Plug scalability?

Hey guys,

How does plug handle each new request/response cycle? it spawns a new processor for each request!

If not then how I can make sure that plug is not a bottleneck in my app?

Plug doesn not do any of that. Cowboy is the webserver people use with plug/phoenix (but could be another as well) and it’s spawning a process per request.

6 Likes

Great, so is there a way to spawn a custom genserver?
I have a worker logic and i want it to recv the query and then handle the request/streams to the endpoint.

Edit: looking at phoenix source code to get a full overview.

1 Like

What are you trying to do exactly?

Essentially a Plug transforms data throughout the request stack. These transformations can be setting a header, layout, get request parameters, etc. Maybe you can handle what you need to do in a plug without a GenServer.

1 Like

The request have to go through query_parser and cast it to the DB and have to wait for response and then the response will go as tcp packet/stream to the client.
So as you see the request will do some expensive work and i cant do that in the plug self() PID,
I believe websocket /http 2 and http over Quic are the only solutions to not block on a request through the plug pipeline.but we still dont have support to http2 neither http over quic which what i will work on.

cowboy has support for http/2, I think plug does as well. Generally, at least with http/1.1, if you are using a single tcp connection, the best you can do is to pipeline the request, which cowboy and other servers do by default. Unless you have a separate connection with which you intend to return the results to your clients, you won’t get any latency / performance improvements by spawning an additional process for each request. With cowboy 2, however each request gets a new process (due to it being mostly tailored towards http/2), and not just the connection.

I still can’t see why you do not want to do your stuff in the Plug process, it had to wait for you anyway.

To be honest, if you have long running work to do, I fear the client will timeout earlier than you could send him something back, HTTP2 wont change much in this regard.

Have you thought about just triggering the work via an HTTP endpoint and then streaming back through websockets?

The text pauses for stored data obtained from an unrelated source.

-- ==== Sys2Proof/Machine/Gf.lean ====
section
/-! DEFINITION. GF(2^8) over 0x11D and the Cauchy code of R61. -/

namespace Sys2Proof.Machine

/-- Multiplication by x in GF(2^8) over 0x11D. -/
def gfX (a : Nat) : Nat := if a < 128 then 2 * a else (2 * a) ^^^ 0x11D

/-- The sum of b's bits times a shifted, `n` bits. -/
def gfMulAux : Nat → Nat → Nat → Nat
  | 0, _, _ => 0
  | n + 1, a, b => (if b % 2 = 1 then a else 0) ^^^ gfMulAux n (gfX a) (b / 2)

/-- Product in GF(2^8) (R61). -/
def gfMul (a b : Nat) : Nat := gfMulAux 8 a b

/-- a^(2^n) products: a^(2^n - 1) squared onwards; a^254 is the inverse. -/
def gfPow : Nat → Nat → Nat
  | 0, _ => 1
  | n + 1, a => gfMul a (gfPow n a)

/-- Inverse in GF(2^8); of 0 it is 0, which no coefficient needs (R61). -/
def gfInv (a : Nat) : Nat := gfPow 254 a

/-- Coefficient of data symbol q in parity j: inverse of j XOR (m + q) (R61). -/
def coef (m j q : Nat) : Nat := gfInv (j ^^^ (m + q))

/-- A byte list times a coefficient. -/
def gfScale (c : Nat) (bs : List Byte) : List Byte := bs.map fun b => BitVec.ofNat 8 (gfMul c b.toNat)

/-- Row operation: r − f·p in GF(2^8). -/
def gfRowSub (f : Nat) (p r : List Nat) : List Nat := List.zipWith (fun a b => b ^^^ gfMul f a) p r

/-- One column of Gauss–Jordan elimination over rows (coefficients, right side). The pivot row is the first with a
non-zero entry in the column, among the rows not used yet. -/
def gfElim (c : Nat) (done rest : List (List Nat × List Byte)) : List (List Nat × List Byte) × List (List Nat × List Byte) :=
  match rest.find? (fun r => r.1.getD c 0 != 0) with
  | none => (done, rest)
  | some p =>
    let i := gfInv (p.1.getD c 0)
    let p : List Nat × List Byte := (p.1.map (gfMul i), gfScale i p.2)
    let red (r : List Nat × List Byte) : List Nat × List Byte :=
      let f := r.1.getD c 0
      (gfRowSub f p.1 r.1, xorBytes r.2 (gfScale f p.2))
    let i0 := rest.findIdx (fun r => r.1.getD c 0 != 0)
    ((done.map red) ++ [p], (rest.eraseIdx i0).map red)

/-- The u unknowns of u independent equations, each unknown a byte list (R105 step 5). -/
def gfSolve (u : Nat) (eqs : List (List Nat × List Byte)) : List (List Byte) :=
  let (done, _) := (List.range u).foldl (fun acc c => gfElim c acc.1 acc.2) (([] : List (List Nat × List Byte)), eqs)
  done.map (·.2)

end Sys2Proof.Machine
end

Also remember, Plug.Conn.t implements the Collectable protocoll, so you can just sstream “into” it, out of your data source (hoping it is streamable at all).

2 Likes

Because Plug is just one PID serving all incoming requests, while with websockets/http2 stream active i only have to open one connection and the processor will act like a contract between the client queries and the data stores. And i prefer to have only active socket per client where both server and client can stream_requests/stream_responses to many objects_ids and data from the db and keep the processor alive,
My only issue with cowboy is i cant spawn a custom worker behaviour… anyidea?

Thank you all

And this is not true.

The webserver (eg. cowboy) spawns a process per request and calls a request handler in that process. Thats where plug takes control and then works through its pipeline.

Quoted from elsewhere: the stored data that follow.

-- ==== Sys2Proof/Machine/RegNames.lean ====
section
/-! DEFINITION. Names of the registers (aperture byte offset, R497) and of their fields, from the binding tables named by R504. -/

namespace Sys2Proof.Machine

/-- A field of a register: the register's aperture offset, the lowest bit, the width. -/
structure Fld where
  reg : Nat
  lo : Nat
  width : Nat
  deriving DecidableEq, Repr

namespace R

Those processes are not even pooled, they are spawned “life” as they are needed.

3 Likes

This sound great, anyidea how to implement a custom worker handlers(i.e handle_cast, call, info) in the plug pid for the current request/response cycle?

Why don’t you implement a simple plug? Or in the context of phoenix a controller/action?

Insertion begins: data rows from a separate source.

/-- A block with tag line `tag` marked ESCALATED and reported: kind 1 too many unavailable, 2 no agreeing set, 3 nested failure
(R109, R116, R118), 0 poison that found the list full (R508); its gather ends. A parity slot is marked, without a report; a further failure is logged for it too (R116). NESTED is set when
the failure met a reconstruction in progress (R392). -/
def State.escalateAs (s : State) (g r kind : Nat) (tag : TagLine) : State :=
  let nested := kind == 3 && s.gathering g r
  let s := s.tagPut g r (tagMake s g r tag 2)
  let s := s.dropGather g r
  let isData : Bool := decide (symOf (Grp.n s g) (Grp.own s g) r < Grp.k s g)
  let s := if kind != 0 && (isData || kind == 3) then
      let a := Grp.slotAddr s g r
      let s := s.logErr { block := Page.CDR, code := 0x0407, sev := 1, part := some (Grp.part s g), nested := nested,
                          kind := if Grp.tier s g = .t1 then 1 else 3, addr := a, detail := [g, Grp.own s g, r, 0] }
      let s := if isData then s.report g r (tagStamp tag 0) (tagCount tag 0) kind 0xFF else s
      (s.bump F.CDR_ESC_CNT_COUNT g).irq Page.CDR 1
    else s
  if tagPending tag then s.rowDone g else s

/-- A tag line read under R67: a failing tower copy is restored; a line that fails whole marks the slot ESCALATED, its stamps
and counts free values (log entry 5), and ends a reconstruction of the block as a further failure (R116). A single copy that fails
while the block is reconstructed is restored, and is no further failure (log entry 64: DEDUCED). -/
def State.tagRead (s : State) (g r : Nat) : State × TagLine :=
  let t := Grp.tier s g
  let copies := (Grp.tagAddrs s g r).map fun a => (a, s.tagCopy t a)
  match copies.find? (fun c => c.2.isSome) with
  | some (_, some line) =>
    let s := copies.foldl (fun (s : State) c =>
      if c.2.isNone then
        (s.writeTier t c.1 (line.map some)).logErr
          { block := Page.CDE, code := 0x0403, sev := 0, part := some (Grp.part s g), detail := [g, Grp.own s g, r, 0] }
      else s) s
    (s, line)
  | _ =>
    match s.freeBytes 6 with
    | (old, s) =>
      let line := tagMake s g r old 2
      let s := (s.tagPut g r line).logErr
        { block := Page.CDE, code := 0x0404, sev := 1, part := some (Grp.part s g), detail := [g, Grp.own s g, r, 0] }
      let s := if s.gathering g r then s.escalateAs g r 3 line else s
      (s.recount g, line)

/-- A block escalated (R109, R116); one whose tag line fails whole in this moment is escalated by that. -/
def State.escalate (s : State) (g r kind : Nat) : State :=
  if s.tagLost g r && s.gathering g r then (s.tagRead g r).1
  else match s.tagRead g r with
    | (s, tag) => s.escalateAs g r kind tag

/-- A line rewritten with new flags. -/
def State.tagFlags (s : State) (g r flags : Nat) : State :=
  let (s, t) := s.tagRead g r
  s.tagPut g r (tagMake s g r t flags)

/-! ### Sending -/

/-- A transaction offered to the fabric port (R290, R292). -/
def State.offer (s : State) (t : Txn) : State := { s with fab := { s.fab with txq := s.fab.txq ++ [t] } }

/-- The 32 bytes of a transaction's header (R293). -/
def Txn.header (t : Txn) : List Byte :=
  withCrc (leBytes 1 t.typ
    ++ leBytes 1 (t.vc % 8 + t.combinable.toNat * 8 + t.gate.toNat * 16 + t.kx.toNat * 32 + t.poison.toNat * 64
        + t.resp.toNat * 128)
    ++ leBytes 1 t.op ++ leBytes 1 t.status ++ leBytes 4 t.dst ++ leBytes 4 t.src ++ leBytes 2 t.tag ++ leBytes 2 t.len
    ++ leBytes 4 t.key ++ leBytes 6 t.offset ++ leBytes 2 t.count)

/-- A MESSAGE on a channel, its payload in whole words (R293, R294). -/
def Txn.ofMsg (vc dst src : Nat) (payload : List Byte) (part : Option Nat) (resp gate : Bool) : Txn :=
  let p := padTo (roundUp payload.length 4) 0 payload
  { typ := 5, vc := vc, combinable := false, gate := gate, kx := false, poison := false, resp := resp, op := 0,
    status := 0, dst := dst, src := src, tag := 0, key := 0, offset := 0, count := 0,
    len := p.length / 4, payload := p, part := part, entry := none, use := .message, held := false }

/-- A message offered on a channel (R293, R294). -/
def State.sendMsg (s : State) (vc dst : Nat) (payload : List Byte) (part : Option Nat := none) (resp : Bool := false) : State :=
  s.offer (.ofMsg vc dst (s.fget F.FBP_NODE_NODE) payload part resp false)

/-- A 32-byte coding message from its first 28 bytes' fields (R78, R102). -/
def msg32 (typ gid b4 b5 gen b7 w8 w12 d16 : Nat) : List Byte :=
  withCrc (leBytes 1 typ ++ leBytes 1 1 ++ leBytes 2 gid ++ leBytes 1 b4 ++ leBytes 1 b5 ++ leBytes 1 gen ++ leBytes 1 b7
    ++ leBytes 4 w8 ++ leBytes 4 w12 ++ leBytes 8 d16 ++ leBytes 4 0)

/-- A coding message sent to a role of a group on VC1, as a request or in the response class (R308). -/
def State.sendRole (s : State) (g role : Nat) (m : List Byte) (resp : Bool := false) : State :=
  s.sendMsg 1 (Grp.node s g role) m none resp

/-! ### The Cold frame (R70, R71, R79, R80) -/

/-- Payload sectors in use. -/
def State.openSectors (s : State) : Nat := s.coding.open_.foldl (fun a d => a + d.sectors.length) 0

/-- Whether the Cold frame has no room for an entry of some sectors (R79). -/
def State.coldFull (s : State) (sectors : Nat) : Bool :=
  decide (2048 ≤ s.coding.open_.length) || decide (131072 < s.openSectors + sectors)

/-- The earliest due time of the open entries; all ones where none is open (R94). -/
def oldestDue (l : List Delta) : Nat :=
  match l with
  | [] => 2 ^ 64 - 1
  | d :: ds => ds.foldl (fun a d => min a d.due) d.due

/-- The journal's status registers brought up to date (R94). -/
def State.updCdj (s : State) : State :=
  let n := s.coding.open_.length
  let s := (s.fset F.CDJ_OPEN_ENTRIES 0 n).fset F.CDJ_OPEN_SECT_SECTORS 0 s.openSectors
  let s := if s.fget F.CDJ_HWM_ENTRIES < n then s.fset F.CDJ_HWM_ENTRIES 0 n else s
  s.wr64 R.CDJ_OLDEST_LO 0 (oldestDue s.coding.open_)

/-- The open entries replaced. -/
def State.setOpen (s : State) (l : List Delta) : State :=
  ({ s with coding := { s.coding with open_ := l } }).updCdj

/-- A block's chain, oldest first. -/
def State.chain (s : State) (g r : Nat) : List Delta := s.coding.open_.filter fun d => d.slot == g && d.row == r

/-- Whether an entry has been handed to the port for some holder (R70), or a reseed stands in for it (R396). -/
def Delta.sent (d : Delta) : Bool := d.acks.any fun a => a.seq.isSome || a.reseed

/-- Two Δ sector lists XORed together, sectors rising (R70). -/
def mergeSectors (a b : List (Nat × List Byte)) : List (Nat × List Byte) :=
  b.foldl (fun acc x => match alGet acc x.1 with
    | some y => alPut acc x.1 (xorBytes y x.2)
    | none => alPut acc x.1 x.2) a

/-- The mask of a sector list. -/
def sectorMask (l : List (Nat × List Byte)) : Nat := l.foldl (fun a x => setBit a x.1 true) 0

/-! ### Seals (R83–R85) -/

/-- A seal message to a role: 4 member seal, 5 group seal (R78). -/
def State.sendSeal (s : State) (g role typ tick : Nat) : State :=
  s.sendRole g role (msg32 typ (Grp.gid s g) (Grp.own s g) 0 (Grp.gen s g) 0 0 0 tick)

/-- A group seal recorded: never lower (R85). -/
def State.setGrpSeal (s : State) (g t : Nat) : State :=
  if s.rd64 R.CDE_GRP_SEAL_LO g < t then s.wr64 R.CDE_GRP_SEAL_LO g t else s

/-- The latest member seal of a role that the acting manager has: its own is the one it stands at, from its installation on
(log entry 54: a DESIGN CHOICE). -/
def State.latestSeal (s : State) (g p : Nat) : Option Nat :=
  if p = Grp.own s g then some (s.rd64 R.CDE_MBR_SEAL_LO g) else alGet s.coding.mgrSeals (g * 32 + p)

/-- The acting manager forms the group seal from the latest member seals and publishes an advance (R84, R96, R98). -/
def State.formGrpSeal (s : State) (g : Nat) : State :=
  if Grp.acting s g != Grp.own s g then s
  else
    let seals := (Grp.live s g).map fun p => s.latestSeal g p
    match seals.foldl (fun (a : Option (Option Nat)) x => match a, x with
        | none, _ => none
        | _, none => none
        | some none, some v => some (some v)
        | some (some u), some v => some (some (min u v))) (some none) with
    | some (some low) =>
      if s.rd64 R.CDE_GRP_SEAL_LO g < low then
        let s := s.setGrpSeal g low
        ((Grp.live s g).filter (· != Grp.own s g)).foldl (fun s p => s.sendSeal g p 5 low) s
      else s
    | _ => s

/-- A member seal held by the acting manager: never lower (R85). -/
def State.takeMbrSeal (s : State) (g role t : Nat) : State :=
  let key := g * 32 + role
  let s := if ((alGet s.coding.mgrSeals key).map (decide <| · < t)).getD true
    then { s with coding := { s.coding with mgrSeals := alPut s.coding.mgrSeals key t } } else s
  s.formGrpSeal g

/-- The member's current seal told to the acting manager (R84). -/
def State.tellSeal (s : State) (g : Nat) : State :=
  let t := s.rd64 R.CDE_MBR_SEAL_LO g
  let s := { s with coding := { s.coding with
      sealSent := alPut s.coding.sealSent g s.tick.now, sealTold := alPut s.coding.sealTold g t } }
  if Grp.acting s g == Grp.own s g then s.formGrpSeal g
  else s.sendSeal g (Grp.acting s g) 4 t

That’s how cowboy 2 works, in cowboy 1 (which all phoenix < 1.3 apps use) the process was created for the connection to avoid message copying.

The cowboy process that handles the http requests in spawned with :proc_lib, you shouldn’t create custom handlers on it, you might easily introduce deadlocks into the system (just see the genserver source code and how many edge cases there are).

Still, each plugs pipeline had its own process.

Really? That’s quite inefficient. I didn’t notice it when I was studying its source code about a year ago.

I was able to implement a custom elli adapter without plug spawning any additional processes for each request, so you might be wrong.


Just checked https://github.com/elixir-plug/plug_cowboy/blob/master/lib/plug/cowboy/handler.ex and couldn’t find any new processes spawned … The only process that plug creates is for Plug.Upload, but that’s not relevant here.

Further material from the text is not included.